A crate, a specific room, or a cosy corner where your Lhasa can go when they’re overwhelmed. Make it positive with treats and comfort so they choose it voluntarily. Lhasas are creatures of routine who like having their own space. A safe retreat gives anxious dogs somewhere to decompress instead of barking through their stress.

What not to do

Don’t shout at a barking Lhasa. From their perspective, you’re just joining in. You’ve become part of the alarm system. This reinforces the behaviour and damages trust.

Avoid punishment-based methods. Hitting, yelling, or shock collars don’t teach your Lhasa not to bark. They create fear and often increase anxiety-driven barking. Positive reinforcement works faster and keeps your relationship intact.

Don’t expect silence. A Lhasa Apso that never barks isn’t a Lhasa Apso. Your goal is management, not elimination. Accept some noise as part of the deal and focus your energy on the genuinely excessive stuff.

Don’t ignore anxiety-driven barking. If your Lhasa is clearly stressed (shaking, panting, pacing alongside the barking), ignoring it won’t make it go away. Work on desensitisation or talk to your vet about anxiety management options.

When to get professional help

If the barking is reactive, severe, or clearly linked to anxiety that isn’t improving with your efforts, a qualified behaviourist is worth the investment. They can identify fear-based triggers and create a plan tailored to your dog.
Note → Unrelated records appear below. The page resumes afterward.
/-- Closes a context as COMPLETE at a pacing instant: its part is stored unless the stored one is CONFIRMED, and settled at once if the context carries a settling crossing (R59, R63). -/
def State.closeComplete (c : Context) (t : LoopTime) (s : State) : State :=
  let s1 := s.dropContext c.axle c.window
  match partKindOf c.kind with
  | none => s1
  | some k =>
    if s1.confirmedPart c.axle k c.rail then s1
    else
      let s2 := s1.storePart c t k
      match c.settling with
      | some x => s2.settlePart c.axle x (k, c.rail)
      | none => s2

/-! ### Opening contexts (R52 to R54) -/

/-- A channel entry at the opening, fixed as excluded by the channel's effective health (R53). -/
def State.openEntry (s : State) (c : Nat) : ContextEntry :=
  let h := s.effHealth c
  { channel := c
    sum := 0
    count := 0
    peak := none
    peakTime := none
    exclusion := if admitted h then none else some (exclusionOf h)
    fixed := !admitted h
    excluded := 0 }

/-- A history entry is a forward crossing with a speed present (R53). -/
def forwardSpeed (entry : Direction) (e : HistEntry) : Option Nat := if e.dir = entry then e.speed else none

/-- The settling crossing of a newest entry (R53, R60). -/
def settlingOf (e : HistEntry) : Settling := ⟨e.wt, e.dir, e.time, e.speed⟩

/-- The context an axle would open in a window at a pacing instant, if it meets the conditions of R53 other than room in the table. -/
def State.newContext (s : State) (p : Passage) (n : Nat) (w : Window) (t : LoopTime) (a : AxleRecord) : Option Context :=
  match governing a.history t, a.history.getLast? with
  | some g, some newest =>
    match forwardSpeed p.dir g, forwardSpeed p.dir newest with
    | some v, some _ =>
      if inWindow w (positionFrom s.tables g t) ∧ (s.contextOf a.number n).isNone ∧ n ∉ a.lostWindows then
        some
          { axle := a.number
            window := n
            kind := w.kind
            rail := w.rail
            basis := ⟨g.wt, g.time, v⟩
            entries := w.channels.map s.openEntry
            flags := ⟨false, false, false, false⟩
            settling := if newest = g then none else some (settlingOf newest) }
      else none
    | _, _ => none
  | _, _ => none

/-- An axle's record gains LOST_CONTEXT for a window's kind and rail, and its lost-context mark (R54). -/
def loseContext (n : Nat) (w : Window) (a : AxleRecord) : AxleRecord :=
  let b := { a with lostWindows := a.lostWindows ++ [n] }
  match w.kind with
  | .weigh => { b with lostWeigh := b.lostWeigh.set w.rail true }
  | .impact => { b with lostImpact := b.lostImpact.set w.rail true }
  | .scan => { b with lostScan := b.lostScan.set w.rail true }
  | .mark => b

/-- An axle opens a context in a window at a pacing instant, or loses it to a full table (R53, R54). -/
def State.openContext (n : Nat) (w : Window) (t : LoopTime) (axle : Nat) (s : State) : State :=
  match s.passage with
  | none => s
  | some p =>
    match (s.axle axle).bind (s.newContext p n w t) with
    | none => s
    | some c =>
      if p.contexts.length < Config.contextTableDepth then
        s.onPassage fun q => { q with contexts := q.contexts ++ [c] }
      else
        (s.onAxle axle (loseContext n w)).onPassage fun q =>
          { q with counters := { q.counters with lostContexts := bump q.counters.lostContexts } }

/-- Closes an axle's context of a window if the axle is beyond the window (R52). -/
def State.closeBeyond (n : Nat) (w : Window) (t : LoopTime) (axle : Nat) (s : State) : State :=
  match s.passage, s.contextOf axle n, (s.axle axle).bind fun a => predicted s.tables a t with
  | some p, some c, some x => if beyondWindow p.dir w x then s.closeComplete c t else s
  | _, _, _ => s

/-- A pacing instant of a window: first the closes, then the openings, in increasing axle number (R52). -/
def State.paceWindow (t : LoopTime) (x : Nat × Window) (s : State) : State :=
  let s1 := forEach s.axleNumbers (State.closeBeyond x.1 x.2 t) s
  forEach s1.axleNumbers (State.openContext x.1 x.2 t) s1

/-- The windows of the set in use (R51). -/
def State.windows (s : State) : List (Nat × Window) :=
  match s.passage with
  | some p => windowsOf (zoneOf s.tables p.dir)
  | none => []

/-- The measuring windows of the set in use that one of some channels paces, in window number order (R49, R52). -/
def State.pacedBy (s : State) (channels : List Nat) : List (Nat × Window) :=
  s.windows.filter fun x => measures x.2 && x.2.channels.head?.any (channels.contains ·)

/-- The pacing instants that come with a channel's sample at a time of a frame's instant, whose `channels` stand in the order of R19: the first pacing channel of them brings those of every window the instant paces, in window number order (R52, R55, R107; notes/assumptions/38.md). -/
def State.pace (channels : List Nat) (channel : Nat) (t : LoopTime) (s : State) : State :=
  if (s.pacedBy [channel]).isEmpty || !(s.pacedBy (channels.takeWhile (· != channel))).isEmpty then s
  else forEach (s.pacedBy channels) (State.paceWindow t) s

/-! ### Attribution and accumulation (R55 to R58) -/

/-- What a channel entry takes from a sample that is accumulated (R57). -/
def accumulate (v : Int) (t : LoopTime) (e : ContextEntry) : ContextEntry :=
  let higher := e.peak.all (· < v)
  { e with
    sum := e.sum + v
    count := satInc Config.countMax e.count
    peak := if higher then some v else e.peak
    peakTime := if higher then some t else e.peakTime }

/-- A sample that an exclusion keeps from an entry joins its excluded count (R57, R123; notes/assumptions/35.md). -/
def countExcluded (e : ContextEntry) : ContextEntry := { e with excluded := satInc Config.countMax e.excluded }

/-- How a sample fares at a channel entry (R57). -/
inductive Fate where
  | refused
  | fixed
  | excluded (x : Exclusion)
  | unsettled
  | taken (v : Int)
deriving DecidableEq, Repr

/-- The fate of a sample at an entry, in the order of R57. -/
def State.sampleFate (s : State) (e : ChannelEntry) (x : LineSample) (c : ContextEntry) : Fate :=
  let h := s.effHealth x.channel
  if c.fixed then .fixed
  else if !admitted h then .excluded (exclusionOf h)
  else
    match e.kind with
    | .crib =>
      match x.force with
      | some f => .taken f
      | none => .excluded .notReady
    | .scanner | .ambient =>
      if !settledAt (s.brg.records.get e.rail) x.time then .unsettled
      else
        match x.temp with
        | some v => .taken v
        | none => .refused

/-- The entry of a context after a sample's fate (R57). -/
def applyFate (f : Fate) (t : LoopTime) (c : ContextEntry) : ContextEntry :=
  match f with
  | .refused | .unsettled => c
  | .fixed => countExcluded c
  | .excluded x => countExcluded { c with exclusion := some x }
  | .taken v => accumulate v t c

/-- The context flags after a sample's fate (R57). -/
def fateFlags (f : Fate) (overrange suspect : Bool) (g : ContextFlags) : ContextFlags :=
  match f with
  | .refused | .fixed | .excluded _ => g
  | .unsettled => { g with unsettled := true }
  | .taken _ => { g with overrange := g.overrange || overrange, suspect := g.suspect || suspect }

/-- Offers a sample to a context that lists its channel (R56 to R58). -/
def State.offerSample (s : State) (e : ChannelEntry) (x : LineSample) (c : Context) : Context :=
  match c.entries.find? fun y => y.channel == x.channel with
  | none => c
  | some y =>
    let f := s.sampleFate e x y
    { c with
      entries := c.entries.map fun z => if z.channel = x.channel then applyFate f x.time z else z
      flags := fateFlags f x.overrange (s.effHealth x.channel == some (.recorded .suspect)) c.flags }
Your vet should also be involved if barking suddenly increases without obvious cause. In older Lhasas especially, changes in barking patterns can indicate pain, hearing loss, or cognitive decline. If you’re unsure, consult your vet.

FAQ

How much barking is normal for a Lhasa Apso?

Some alert barking throughout the day is completely normal. If your Lhasa barks to warn you about something and then settles, that’s standard guard dog behaviour. Continuous, unprovoked barking that goes on for extended periods is excessive and worth addressing.

Can you train a Lhasa Apso not to bark at all?

No, and you shouldn’t try. Barking is natural communication for dogs, and for Lhasas it’s deeply bred into them. Teaching “quiet” is realistic. Teaching “never bark” is fighting centuries of genetics and isn’t fair to your dog.

Why does my Lhasa Apso bark at night?

Nighttime barking is usually alert-based (they’re hearing sounds you can’t), anxiety-related, or because they haven’t been tired out enough during the day. Proper daily exercise, a comfortable sleep space, and checking with your vet to rule out health issues should be your first steps.

Are bark collars okay for Lhasa Apsos?

We’d say no. Bark collars (shock, citronella, or ultrasonic) don’t address why your Lhasa is barking. They just punish the symptom. This can increase anxiety and create new behavioural problems. Positive reinforcement training, environmental management, and adequate exercise are more effective and don’t damage your dog’s trust.

Poppy will never be a quiet dog, and we wouldn’t want her to be. Her barking is part of who she is. But with patience, the right approach, and a decent pair of earplugs for particularly enthusiastic afternoons, you can enjoy that protective instinct without losing your mind. Accept the breed, manage the excess, and you’ll end up with one of the most rewarding little companions going. Now, if you’ll excuse us, there’s apparently a squirrel outside that needs announcing.

Important information

Information provided by LhasaLife should not be taken as professional veterinary advice or clinical advice. It is important to consult a licensed veterinarian for any health concerns or issues with your pet. The content of the article Lhasa Apso Barking: Why They Do It and How to Manage It should not be used as a substitute for veterinary care, or treatment advice for you or your pet, and any reliance on this information is solely at your own risk.